Quando em 1978, veio a Dourados para trabalhar na questão indígena pela diocese de Dourados e pelo Conselho Indigenista Missionário (Cimi), Brand disse que era voz corrente de que a questão das terras indígenas no Mato Grosso do Sul estava resolvido. Para sua surpresa, uma das primeiras atividades indigenistas foi apoiar um grupo de famílias do Rancho Jacaré que havia sido levado pela Funai para o Paraguai, e ao retornarem, foram levados pelos fazendeiros para a terra dos Kadiwéu, e suas casas queimadas. Com enorme sofrimento e diversas perdas, o grupo retornou ao local de onde fora expulso, tendo posteriormente sua terra reconhecida.
O processo de colonização significou uma permanente submissão dos povos indígenas ao nosso modelo de sociedade e cultura. Dentre as interferências mais intensas, Brand citou a presença do Estado, das igrejas, escolas, frentes econômicas e políticos, entre outros. O discurso ideológico da integração, com suas parafernálias “civilizatórias”, tem unicamente atendido aos interesses do projeto colonizador, e conseqüente destruído os processos econômicos, culturais e sociais dos povos nativos.
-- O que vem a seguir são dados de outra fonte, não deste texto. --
-- ==== Sys2Proof/Machine/Intake.lean ====
section
/-!
DEFINITION. Intake (08 R145 to R149) and the owners' action on each request that passes it.
-/

namespace Sys2Proof.Machine

/-! ## Intake's checks (08 R145) -/

/-- The status of the intake check that a message of a known kind fails, if it fails one: length, then
field encodings (08 R145 checks 2 and 3). -/
def intakeRefusal (k : RequestKind) (body : List Byte) : Option Status :=
  if !lengthOk k body then some .malformed
  else if !fieldsOk k body then some .badField
  else none

/-- The REPLY with which intake refuses a message that needs a place: after MALFORMED the body ends,
after BAD-FIELD it holds the whole field list (08 R145, R152). -/
def intakeReply (k : RequestKind) (id : Half) (body : List Byte) (st : Status) : Message :=
  plainReply id k.code st (if st == .malformed then [] else badFieldFields k body)

/-- Intake checks a message other than a POST, and hands it to its owner (08 R145, R148). -/
def intake (k : RequestKind) (id : Half) (body : List Byte) (owner : State → State) (s : State) :
    State :=
  match intakeRefusal k body with
  | some st => s.addReply (intakeReply k id body st)
  | none => owner s

/-- The fault of a POST that intake refuses: the host address when the body holds at least four bytes
(08 R149). -/
def postIntakeDetail (body : List Byte) (st : Status) : FaultDetail :=
  ⟨st, none, none, none, none, none, if 4 ≤ body.length then some (u32 body 0) else none⟩

/-- Intake checks a POST: a refusal sends no reply and reports POST-REFUSED (08 R145, R149). -/
def intakePost (body : List Byte) (s : State) : State :=
  match intakeRefusal .post body with
  | some st => report .postRefused (postIntakeDetail body st) s
  | none => ownPost body s

/-- A message whose kind is no request kind is answered UNKNOWN-KIND in its reserved place (08 R145
check 1, R152). -/
def answerUnknown (kind : Byte) (id : Half) (s : State) : State :=
  s.addReply (plainReply id kind .unknownKind [])

/-! ## Part control (07 R135 to R139) -/

/-- The fields of an IDENTIFY REPLY (07 R135, 08 R152). -/
def identifyFields (s : State) : List Byte :=
  be16 0x4C17 ++ be16 0x0440
    ++ [1, 16, 4, 32, 32, countByte Config.directPlaces, countByte Config.replayFrames, 4, 32,
        countByte Config.lineBytes, s.settings.resetCause.code, s.link.epoch]

/-- IDENTIFY (07 R135). -/
def ownIdentify (id : Half) (s : State) : State :=
  s.addReply (plainReply id RequestKind.identify.code .ok (identifyFields s))

/-- A port's part of STATUS-GET: state, hold set, posted and non-posted entries (07 R136). -/
def portStatusBytes (s : State) (p : Fin 4) : List Byte :=
  [(s.ports.get p).state.code, (s.ports.get p).holds.byte, countByte (s.postedEntries p),
   countByte (s.nonPostedEntries p)]

/-- The eight link counters in the order of STATUS-GET (08 R152). -/
def LinkCounters.bytes (c : LinkCounters) : List Byte :=
  be16 c.crcFailures ++ be16 c.malformedFrames ++ be16 c.outOfSequence ++ be16 c.duplicates
    ++ be16 c.replaysSent ++ be16 c.strayNaks ++ be16 c.waitsSent ++ be16 c.linkDowns

/-- The fields of a STATUS-GET REPLY (07 R136, 08 R152). -/
def statusFields (s : State) : List Byte :=
  [countByte s.freePosted, countByte s.freeTags]
    ++ (Table.indices 4).flatMap (portStatusBytes s)
    ++ (Table.indices 4).map (fun j => (s.jobs.get j).state.code)
    ++ s.link.counters.bytes ++ be16 (summaryBits s.faults.summary)

/-- STATUS-GET (07 R136). -/
def ownStatusGet (id : Half) (s : State) : State :=
  s.addReply (plainReply id RequestKind.statusGet.code .ok (statusFields s))

/-- CONFIG-SET sets the three part-wide settings together (07 R137). -/
def ownConfigSet (id : Half) (body : List Byte) (s : State) : State :=
  (s.modSettings fun x =>
    { x with missPolicy := missPolicyOf (u8 body 0), recordMode := recordModeOf (u8 body 1)
             replayTimeout := u8 body 2 }).addReply
    (plainReply id RequestKind.configSet.code .ok [])

/-- CONFIG-GET reports the three part-wide settings (07 R137). -/
def ownConfigGet (id : Half) (s : State) : State :=
  s.addReply (plainReply id RequestKind.configGet.code .ok
    [s.settings.missPolicy.code, s.settings.recordMode.code, s.settings.replayTimeout])

/-- LINK-RATE is answered OK; the rate changes when the REPLY's frame is acknowledged (09 R172). -/
def ownLinkRate (id : Half) (body : List Byte) (s : State) : State :=
  s.addReply ⟨replyBytes id RequestKind.linkRate.code .ok [u8 body 0],
    .rateReply (indexOf 4 (u8 body 0))⟩

/-- RESET with scope FLUSH: every block acts, then the REPLY is queued (07 R138). -/
def ownFlush (id : Half) (s : State) : State :=
  (flushPart s).addReply ⟨replyBytes id RequestKind.reset.code .ok [0], .flushReply⟩

/-- RESET with scope FULL: the REPLY is queued and a FULL reset marked as waiting (07 R139). -/
def ownFull (id : Half) (s : State) : State :=
  (s.addReply ⟨replyBytes id RequestKind.reset.code .ok [scopeFull], .fullReply⟩).modSettings
    fun x => { x with fullWaiting := true }

/-- RESET acts by its scope (07 R138, R139). -/
def ownReset (id : Half) (body : List Byte) (s : State) : State :=
  if u8 body 0 = scopeFull then ownFull id s else ownFlush id s

/-! ## Window table (01 R8 to R13) -/

/-- The read-ahead state of the ports that a taken WINDOW-SET names, in its old and new record, is
discarded (01 R10, R11). -/
def discardLines (p q : Fin 4) (s : State) : State :=
  (s.modPort p Port.discardLine).modPort q Port.discardLine

/-- A WINDOW-SET is taken: the record replaced whole, the read-ahead state discarded (01 R10). -/
def takeWindow (i : Fin 16) (w : Window) (s : State) : State :=
  discardLines (s.windows.get i).port w.port (s.setWindows (s.windows.set i w))

/-- WINDOW-SET (01 R8 to R11). -/
def ownWindowSet (id : Half) (body : List Byte) (s : State) : State :=
  let i := indexOf 15 (u8 body 0)
  let w := windowOf body
  let r := checkWindow s.windows i w
  let s := if r.1 == .ok then takeWindow i w s else s
  s.addReply (plainReply id RequestKind.windowSet.code r.1
    [u8 body 0, (r.2.map fun j => countByte j.val).getD 255])

/-- The fields that WINDOW-GET reports after the index (01 R13, 08 R152). -/
def Window.getFields (w : Window) : List Byte :=
  yesNo w.enabled :: be32 w.hostBase ++ [countByte w.sizeCode.val, countByte w.port.val]
    ++ be32 w.localBase ++ [w.flags]

/-- WINDOW-GET (01 R13). -/
def ownWindowGet (id : Half) (body : List Byte) (s : State) : State :=
  s.addReply (plainReply id RequestKind.windowGet.code .ok
    (u8 body 0 :: (s.windows.get (indexOf 15 (u8 body 0))).getFields))

/-! ## Ports (04 R75, R76, R84, R85) -/

/-- The ports that a request names: one, or all four for 255 (04 R75, R76). -/
def onNamedPorts (b : Byte) (f : Port → Port) (s : State) : State :=
  if b = 255 then changeEveryPort f s else changePort (indexOf 3 b) f s

/-- PORT-SET (04 R84). -/
def ownPortSet (id : Half) (body : List Byte) (s : State) : State :=
  (s.modPort (indexOf 3 (u8 body 0)) fun x => { x with settings := portSettingsOf body }).addReply
    (plainReply id RequestKind.portSet.code .ok [u8 body 0])

/-- The fields that PORT-GET reports after the port (04 R85, 08 R152). -/
def portGetFields (s : State) (p : Fin 4) : List Byte :=
  let x := s.ports.get p
  [x.settings.responseLimit, x.settings.retryLimit, x.settings.retryDelay]
    ++ be16 x.settings.completionLimit
    ++ [x.settings.jobShare, x.state.code, x.holds.byte, countByte (s.postedEntries p),
        countByte (s.nonPostedEntries p), yesNo x.lineValid]
    ++ be32 x.lineAddr ++ yesNo x.pendingFill.isSome :: be32 (x.pendingFill.getD 0)

/-- PORT-GET (04 R85). -/
def ownPortGet (id : Half) (body : List Byte) (s : State) : State :=
  s.addReply (plainReply id RequestKind.portGet.code .ok
    (u8 body 0 :: portGetFields s (indexOf 3 (u8 body 0))))

/-- PORT-HOLD (04 R75). -/
def ownPortHold (id : Half) (body : List Byte) (s : State) : State :=
  (onNamedPorts (u8 body 0) Port.addHost s).addReply
    (plainReply id RequestKind.portHold.code .ok [u8 body 0])

/-- PORT-RELEASE (04 R76). -/
def ownPortRelease (id : Half) (body : List Byte) (s : State) : State :=
  (onNamedPorts (u8 body 0) Port.release s).addReply
    (plainReply id RequestKind.portRelease.code .ok [u8 body 0])

/-! ## ABORT (03 R55) -/

/-- ABORT acts on the live entry with the target id: the status of its REPLY, and the state (03 R55). -/
def abortTarget (target : Half) (s : State) : Status × State :=
  match liveTag s.tags target with
  | none => (.notFound, s)
  | some t =>
    match (s.tags.get t).state with
    | .queued => (.ok, readyFromQueue t .aborted s)
    | .waiting => (.ok, readyFromBarrier t .aborted s)
    | .active => (.ok, makeReady t .aborted true none s)
    | _ => (.tooLate, s)

/-- ABORT (03 R55). -/
def ownAbort (id : Half) (body : List Byte) (s : State) : State :=
  let r := abortTarget (u16 body 0) s
  r.2.addReply (plainReply id RequestKind.abort.code r.1 (be16 (u16 body 0)))

/-! ## Jobs (05) -/

/-- The REPLY of JOB-START, JOB-PAUSE, JOB-RESUME and JOB-STOP: the slot, and its state after the
request (05 R95, R101 to R103). -/
def replyJob (k : RequestKind) (id : Half) (body : List Byte) (r : Status × State) : State :=
  r.2.addReply (plainReply id k.code r.1
    [u8 body 0, (r.2.jobs.get (indexOf 3 (u8 body 0))).state.code])

/-- JOB-LOAD (05 R94). -/
def ownJobLoad (id : Half) (body : List Byte) (s : State) : State :=
  let j := indexOf 3 (u8 body 0)
  let r := loadJob j (descriptorOf body) s
  r.2.2.addReply (plainReply id RequestKind.jobLoad.code r.1
    [u8 body 0, yesNo r.2.1, (r.2.2.jobs.get j).state.code])

/-- JOB-START: in LOADED the job is validated and started; in every other state it is refused
(05 R95). -/
def ownJobStart (id : Half) (body : List Byte) (s : State) : State :=
  let j := indexOf 3 (u8 body 0)
  replyJob .jobStart id body
    (if (s.jobs.get j).state == .loaded then startJob j s else (.state, s))

/-- JOB-PAUSE (05 R101). -/
def ownJobPause (id : Half) (body : List Byte) (s : State) : State :=
  replyJob .jobPause id body (pauseJob (indexOf 3 (u8 body 0)) s)

/-- JOB-RESUME (05 R102). -/
def ownJobResume (id : Half) (body : List Byte) (s : State) : State :=
  replyJob .jobResume id body (resumeJob (indexOf 3 (u8 body 0)) s)

/-- JOB-STOP (05 R103). -/
def ownJobStop (id : Half) (body : List Byte) (s : State) : State :=
  replyJob .jobStop id body (stopJob (indexOf 3 (u8 body 0)) s)

/-- JOB-GET (05 R106). -/
def ownJobGet (id : Half) (body : List Byte) (s : State) : State :=
  s.addReply (plainReply id RequestKind.jobGet.code .ok
    (u8 body 0 :: (s.jobs.get (indexOf 3 (u8 body 0))).getFields))

/-! ## Interrupt sources (06 R119 to R122) -/

/-- The REPLY of IRQ-SET and IRQ-DONE: the source, and its state after the request (06 R119, R120). -/
def replySource (k : RequestKind) (id : Half) (body : List Byte) (r : Status × State) : State :=
  r.2.addReply (plainReply id k.code r.1
    [u8 body 0, (r.2.sources.get (indexOf 31 (u8 body 0))).state.code])

/-- IRQ-SET (06 R120). -/
def ownIrqSet (id : Half) (body : List Byte) (s : State) : State :=
  let i := indexOf 31 (u8 body 0)
  let st := irqSetStatus (s.sources.get i) body
  replySource .irqSet id body (st, if st == .ok then takeIrqSet i body s else s)

/-- IRQ-MASK, of one source or of all thirty-two, in a free order (06 R121; notes/assumptions/5.md). -/
def ownIrqMask (id : Half) (body : List Byte) (s : State) : State :=
  let v := u8 body 1 == 1
  let s' :=
    if u8 body 0 = 255 then
      foldOver (sourceOrder s.freeDraws) (maskSource v) (s.setFreeDraws (s.freeDraws + 1))
    else maskSource v (indexOf 31 (u8 body 0)) s
  s'.addReply (plainReply id RequestKind.irqMask.code .ok [u8 body 0])

/-- IRQ-DONE: closes a NOTIFIED source's cycle; in every other state it is refused (06 R119). -/
def ownIrqDone (id : Half) (body : List Byte) (s : State) : State :=
  let i := indexOf 31 (u8 body 0)
  replySource .irqDone id body
    (if (s.sources.get i).state == .notified then (.ok, closeCycle i s) else (.state, s))

/-- IRQ-GET (06 R122). -/
def ownIrqGet (id : Half) (body : List Byte) (s : State) : State :=
  let i := indexOf 31 (u8 body 0)
  s.addReply (plainReply id RequestKind.irqGet.code .ok
    (u8 body 0 :: (s.sources.get i).getFields (s.pins.lines.get i)))

/-! ## Fault unit (07 R132, R133) -/

/-- FAULT-GET (07 R132). -/
def ownFaultGet (id : Half) (s : State) : State :=
  s.addReply (plainReply id RequestKind.faultGet.code .ok (s.faults.getFields s.settings.recordMode))

/-- FAULT-CLEAR: the REPLY is built first, then the clear (07 R133). -/
def ownFaultClear (id : Half) (body : List Byte) (s : State) : State :=
  (s.addReply (plainReply id RequestKind.faultClear.code .ok s.faults.clearFields)).setFaults
    (s.faults.clear (u8 body 0 == 1))

/-! ## A taken message (08 R145, R148) -/

/-- The owner's action on a message that has passed intake's checks (08 R148). A POST goes its own way
(`intakePost`). -/
def owner (k : RequestKind) (id : Half) (body : List Byte) (s : State) : State :=
  match k with
  | .read | .write | .modify => ownTagged k id body s
  | .post => ownPost body s
  | .fence => ownFence id s
  | .identify => ownIdentify id s
  | .statusGet => ownStatusGet id s
  | .configSet => ownConfigSet id body s
  | .configGet => ownConfigGet id s
  | .linkRate => ownLinkRate id body s
  | .reset => ownReset id body s
  | .windowSet => ownWindowSet id body s
  | .windowGet => ownWindowGet id body s
  | .portSet => ownPortSet id body s
  | .portGet => ownPortGet id body s
  | .portHold => ownPortHold id body s
  | .portRelease => ownPortRelease id body s
  | .abort => ownAbort id body s
  | .jobLoad => ownJobLoad id body s
  | .jobStart => ownJobStart id body s
  | .jobPause => ownJobPause id body s
  | .jobResume => ownJobResume id body s
  | .jobStop => ownJobStop id body s
  | .jobGet => ownJobGet id body s
  | .irqSet => ownIrqSet id body s
  | .irqMask => ownIrqMask id body s
  | .irqDone => ownIrqDone id body s
  | .irqGet => ownIrqGet id body s
  | .faultGet => ownFaultGet id s
  | .faultClear => ownFaultClear id body s

/-- What a taken message does, whatever its kind byte (08 R145). -/
def takenMessage (kind : Byte) (id : Half) (body : List Byte) (s : State) : State :=
  match RequestKind.ofCode kind with
  | none => answerUnknown kind id s
  | some .post => intakePost body s
  | some k => intake k id body (owner k id body) s

/-- A DATA frame from the host of any kind byte (09 R158 to R161, 08 R145). -/
def dataFrame (f : FrameHead) (kind : Byte) (id : Half) (body : List Byte)
    (act : State → State) (s : State) : State :=
  hostFrame (dataContent f kind id body) (takeData f kind act) s

end Sys2Proof.Machine
end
Neste quadro, ressaltou Brand, os mais afetados e impactados são os jovens e as mulheres. E pergunta – “o que estamos fazendo para esses segmentos?”. Ao que afirmou que esse é um dos maiores desafios e dívida que se tem hoje com esses povos. “O importante é que eles continuem e ampliem suas formas de resistência, articulação e organização”, disse. Brand ainda fez menção à Aty Guasu, grande assembleia do povo Guarani, como um dos importantes espaços para fortalecimento das lutas e da atuação das lideranças tradicionais. Momento, inclusive, em que estas se articulam com as novas lideranças, que vêm dos contatos com a sociedade regional e nacional.
A representante da coordenação regional da Funai, Maria Aparecida, expôs os desafios que enfrentam enquanto órgão do governo responsável pela proteção e garantia dos direitos dos povos indígenas. O atual processo de reestruturação da Fundação esbarra na burocracia e na falta de recursos destinados ao órgão. Destacou o esforço no sentido de se fazer uma mudança de paradigma, a partir da Constituição de 1988, que supera o regime de tutela e abre espaço para a autonomia dos povos indígenas em seus territórios. “Isso tudo é bonito na lei, na escrita, mas muito difícil de sair do pape!”.
Os missionários e aliados dos povos indígenas saíram do encontro mais animados e fundamentados em sua presença solidária e atuação junto aos Kaiowá Guarani.
Hoje foi anunciada a criação da nova diocese de Naviraí, em cuja circunscrição está, talvez, mais da metade dos 40 mil Kaiowá Guarani. Os indígenas e seus aliados estão esperançosos de que esse possa ser mais uma instância de apoio aos direitos dos povos indígenas, desta região da fronteira com o Paraguai.